Since the nirayana months are defined artificially, there are no astronomical phenomena associated with the beginning of a nirayana month. The exact moment at which a new nirayana month begins can occur at any time of day, early morning, evening or night. To facilitate dating of days, the first day of a month has to be properly defined in terms of saṃkrānti, the time at which the Sun enters a new rāśi. Unfortunately, there is no consensus among calendar-makers, and tradition varies from region to region. A few of these are:

- The Orissa rule: The month begins on the same day as the saṃkrānti.
- The Tamil rule: The month begins on the same day as the saṃkrānti if the saṃkrānti falls before sunset. Otherwise the month begins on the following day.
- The Kerala rule: The month begins on the same day as the saṃkrānti if the saṃkrānti occurs before aparahna. Otherwise the month starts on the following day. (Aparahna is the time at 3/5th duration of the period from sunrise to sunset. For example, if the times of sunrise and sunset are 6am and 6pm, the aparahna is [(3/5) x (18 – 6) + 6]am = 1.12pm.)
- The Bengal rule: When saṃkrānti takes place between sunrise and midnight on that day, the month begins on the following day. If it occurs between midnight and sunrise, the month begins on the third day. (In some special circumstances, there are some deviations from this rule.)

==Major deficiency==

The most important deficiency of the nirayana calendar is that the predictions of the dates of the onsets of the various seasons as per the nirayana system do not correspond to the actual dates on which they occur. This is because the seasons depend on the position of the sun on the ecliptic relative to the celestial equator. In particular, they depend on the positions of the equinoxes.
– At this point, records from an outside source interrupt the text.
-- ==== Sys2Proof/Machine/Engine.lean ====
section
/-! DEFINITION. The engine: one step of the command in flight, and the command run to its completion (40_sequencer.md
R122). -/

namespace Sys2Proof.Machine

/-- Check 1: an illegal word is accepted and completes so (30_encoding.md R97, 40_sequencer.md R123). -/
def illegalCommand (s : State) : State := s.complete .badParameters .illegalCmd

/-- The engine's one enabled step while a command is in flight; none while idle (R122, 60_exceptions.md R250). -/
def engineStep (s : State) : Host.Outcome State Fault Refusal :=
  if s.status.busy = false ∨ s.phase = .idle then .next s
  else
    match decode s.latch.cmd with
    | .ok i => exec i s
    | .error _ => .next (illegalCommand s)

/-- At most `fuel` engine steps, up to the completion of the command in flight. -/
def runEngine : Nat → State → State
  | 0, s => s
  | fuel + 1, s =>
    if s.status.busy then
      match engineStep s with
      | .next t => runEngine fuel t
      | _ => s
    else s

/-- The state after the command in flight, if nothing else happens: CHECK and at most one step a block (40_sequencer.md
R131). -/
def State.afterCommand (s : State) : State := runEngine (s.lLen + s.latch.nblk + 2) s

end Sys2Proof.Machine
end

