-- ==== Sys2Proof/Machine/Core.lean ====
section
/-! DEFINITION. The machine as the host sees it. -/

def Sys2Proof.core : Host.Core :=
  { State := Sys2Proof.Machine.State
    Fault := Sys2Proof.Machine.Fault
    Refusal := Sys2Proof.Machine.Refusal
    step := Sys2Proof.Machine.step
    reset := Sys2Proof.Machine.State.reset }
end

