-- ==== Sys2Proof/Laws/State.lean ====
section
/-! SUPPORT. One lemma per field of State per named update, each true by rfl: no later proof unfolds a record update. -/

namespace Sys2Proof.Machine

variable (s : State)

@[simp] theorem setSlot_params (n : Nat) (v : Slot) : (s.setSlot n v).params = s.params := rfl
@[simp] theorem setSlot_status (n : Nat) (v : Slot) : (s.setSlot n v).status = s.status := rfl
@[simp] theorem setSlot_event (n : Nat) (v : Slot) : (s.setSlot n v).event = s.event := rfl
@[simp] theorem setSlot_irqEn (n : Nat) (v : Slot) : (s.setSlot n v).irqEn = s.irqEn := rfl
@[simp] theorem setSlot_args (n : Nat) (v : Slot) : (s.setSlot n v).args = s.args := rfl
@[simp] theorem setSlot_cvSel (n : Nat) (v : Slot) : (s.setSlot n v).cvSel = s.cvSel := rfl
@[simp] theorem setSlot_slots (n : Nat) (v : Slot) : (s.setSlot n v).slots = s.slots.set n v := rfl
@[simp] theorem setSlot_latch (n : Nat) (v : Slot) : (s.setSlot n v).latch = s.latch := rfl
@[simp] theorem setSlot_phase (n : Nat) (v : Slot) : (s.setSlot n v).phase = s.phase := rfl
@[simp] theorem setSlot_keybuf (n : Nat) (v : Slot) : (s.setSlot n v).keybuf = s.keybuf := rfl
@[simp] theorem setSlot_ivbuf (n : Nat) (v : Slot) : (s.setSlot n v).ivbuf = s.ivbuf := rfl
@[simp] theorem setSlot_mem (n : Nat) (v : Slot) : (s.setSlot n v).mem = s.mem := rfl
@[simp] theorem setSlot_inputs (n : Nat) (v : Slot) : (s.setSlot n v).inputs = s.inputs := rfl
@[simp] theorem setSlot_resp (n : Nat) (v : Slot) : (s.setSlot n v).resp = s.resp := rfl
@[simp] theorem setSlot_calls (n : Nat) (v : Slot) : (s.setSlot n v).calls = s.calls := rfl
@[simp] theorem setSlot_draws (n : Nat) (v : Slot) : (s.setSlot n v).draws = s.draws := rfl

@[simp] theorem store_params (a : Nat) (v : Bytes) : (s.store a v).params = s.params := rfl
@[simp] theorem store_status (a : Nat) (v : Bytes) : (s.store a v).status = s.status := rfl
@[simp] theorem store_event (a : Nat) (v : Bytes) : (s.store a v).event = s.event := rfl
@[simp] theorem store_irqEn (a : Nat) (v : Bytes) : (s.store a v).irqEn = s.irqEn := rfl
@[simp] theorem store_args (a : Nat) (v : Bytes) : (s.store a v).args = s.args := rfl
@[simp] theorem store_cvSel (a : Nat) (v : Bytes) : (s.store a v).cvSel = s.cvSel := rfl
@[simp] theorem store_slots (a : Nat) (v : Bytes) : (s.store a v).slots = s.slots := rfl
@[simp] theorem store_latch (a : Nat) (v : Bytes) : (s.store a v).latch = s.latch := rfl
@[simp] theorem store_phase (a : Nat) (v : Bytes) : (s.store a v).phase = s.phase := rfl
@[simp] theorem store_keybuf (a : Nat) (v : Bytes) : (s.store a v).keybuf = s.keybuf := rfl
@[simp] theorem store_ivbuf (a : Nat) (v : Bytes) : (s.store a v).ivbuf = s.ivbuf := rfl
@[simp] theorem store_mem (a : Nat) (v : Bytes) : (s.store a v).mem = writeBytes s.mem a v := rfl
@[simp] theorem store_inputs (a : Nat) (v : Bytes) : (s.store a v).inputs = s.inputs := rfl
@[simp] theorem store_resp (a : Nat) (v : Bytes) : (s.store a v).resp = s.resp := rfl
@[simp] theorem store_calls (a : Nat) (v : Bytes) : (s.store a v).calls = s.calls := rfl
@[simp] theorem store_draws (a : Nat) (v : Bytes) : (s.store a v).draws = s.draws := rfl

@[simp] theorem scramble_params (a n : Nat) : (s.scramble a n).params = s.params := rfl
@[simp] theorem scramble_status (a n : Nat) : (s.scramble a n).status = s.status := rfl
@[simp] theorem scramble_event (a n : Nat) : (s.scramble a n).event = s.event := rfl
@[simp] theorem scramble_irqEn (a n : Nat) : (s.scramble a n).irqEn = s.irqEn := rfl
@[simp] theorem scramble_args (a n : Nat) : (s.scramble a n).args = s.args := rfl
@[simp] theorem scramble_cvSel (a n : Nat) : (s.scramble a n).cvSel = s.cvSel := rfl
@[simp] theorem scramble_slots (a n : Nat) : (s.scramble a n).slots = s.slots := rfl
@[simp] theorem scramble_latch (a n : Nat) : (s.scramble a n).latch = s.latch := rfl
@[simp] theorem scramble_phase (a n : Nat) : (s.scramble a n).phase = s.phase := rfl
@[simp] theorem scramble_keybuf (a n : Nat) : (s.scramble a n).keybuf = s.keybuf := rfl
@[simp] theorem scramble_ivbuf (a n : Nat) : (s.scramble a n).ivbuf = s.ivbuf := rfl
@[simp] theorem scramble_mem (a n : Nat) : (s.scramble a n).mem = scrambleBytes s.params s.mem a s.draws n := rfl
@[simp] theorem scramble_inputs (a n : Nat) : (s.scramble a n).inputs = s.inputs := rfl
@[simp] theorem scramble_resp (a n : Nat) : (s.scramble a n).resp = s.resp := rfl
@[simp] theorem scramble_calls (a n : Nat) : (s.scramble a n).calls = s.calls := rfl
@[simp] theorem scramble_draws (a n : Nat) : (s.scramble a n).draws = s.draws + n := rfl

@[simp] theorem countCall_params : s.countCall.params = s.params := rfl
@[simp] theorem countCall_status : s.countCall.status = s.status := rfl
@[simp] theorem countCall_event : s.countCall.event = s.event := rfl
@[simp] theorem countCall_irqEn : s.countCall.irqEn = s.irqEn := rfl
@[simp] theorem countCall_args : s.countCall.args = s.args := rfl
@[simp] theorem countCall_cvSel : s.countCall.cvSel = s.cvSel := rfl
@[simp] theorem countCall_slots : s.countCall.slots = s.slots := rfl
@[simp] theorem countCall_latch : s.countCall.latch = s.latch := rfl
@[simp] theorem countCall_phase : s.countCall.phase = s.phase := rfl
@[simp] theorem countCall_keybuf : s.countCall.keybuf = s.keybuf := rfl
@[simp] theorem countCall_ivbuf : s.countCall.ivbuf = s.ivbuf := rfl
@[simp] theorem countCall_mem : s.countCall.mem = s.mem := rfl
@[simp] theorem countCall_inputs : s.countCall.inputs = s.inputs := rfl
@[simp] theorem countCall_resp : s.countCall.resp = s.resp := rfl
@[simp] theorem countCall_calls : s.countCall.calls = s.calls + 1 := rfl
@[simp] theorem countCall_draws : s.countCall.draws = s.draws := rfl

@[simp] theorem accept_params (w : Word) : (s.accept w).params = s.params := rfl
@[simp] theorem accept_status (w : Word) : (s.accept w).status = { s.status with busy := true } := rfl
@[simp] theorem accept_event (w : Word) : (s.accept w).event = s.event := rfl
@[simp] theorem accept_irqEn (w : Word) : (s.accept w).irqEn = s.irqEn := rfl
@[simp] theorem accept_args (w : Word) : (s.accept w).args = s.args := rfl
@[simp] theorem accept_cvSel (w : Word) : (s.accept w).cvSel = s.cvSel := rfl
@[simp] theorem accept_slots (w : Word) : (s.accept w).slots = s.slots := rfl
@[simp] theorem accept_latch (w : Word) : (s.accept w).latch = ⟨w, s.args, 0, 0⟩ := rfl
@[simp] theorem accept_phase (w : Word) : (s.accept w).phase = .check := rfl
@[simp] theorem accept_keybuf (w : Word) : (s.accept w).keybuf = s.keybuf := rfl
@[simp] theorem accept_ivbuf (w : Word) : (s.accept w).ivbuf = s.ivbuf := rfl
@[simp] theorem accept_mem (w : Word) : (s.accept w).mem = s.mem := rfl
@[simp] theorem accept_inputs (w : Word) : (s.accept w).inputs = s.inputs := rfl
@[simp] theorem accept_resp (w : Word) : (s.accept w).resp = s.resp := rfl
@[simp] theorem accept_calls (w : Word) : (s.accept w).calls = s.calls := rfl
@[simp] theorem accept_draws (w : Word) : (s.accept w).draws = s.draws := rfl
Since, the positions of the equinoxes are slowly moving, the predictions of the seasons which ignore this movement of the equinoxes will be definitely erroneous.

To be more specific, the winter season begins on the winter solstice day which date is marked by sun's entry into Makara constellation. This event occurs on 22 December. But in the nirayana system, this happens not on 22 December but on 14 January and the winter season is also supposed to begin on that date. Similar is the case with other seasons also. The result is that there is a clear difference of 23 days in the reckoning of seasons.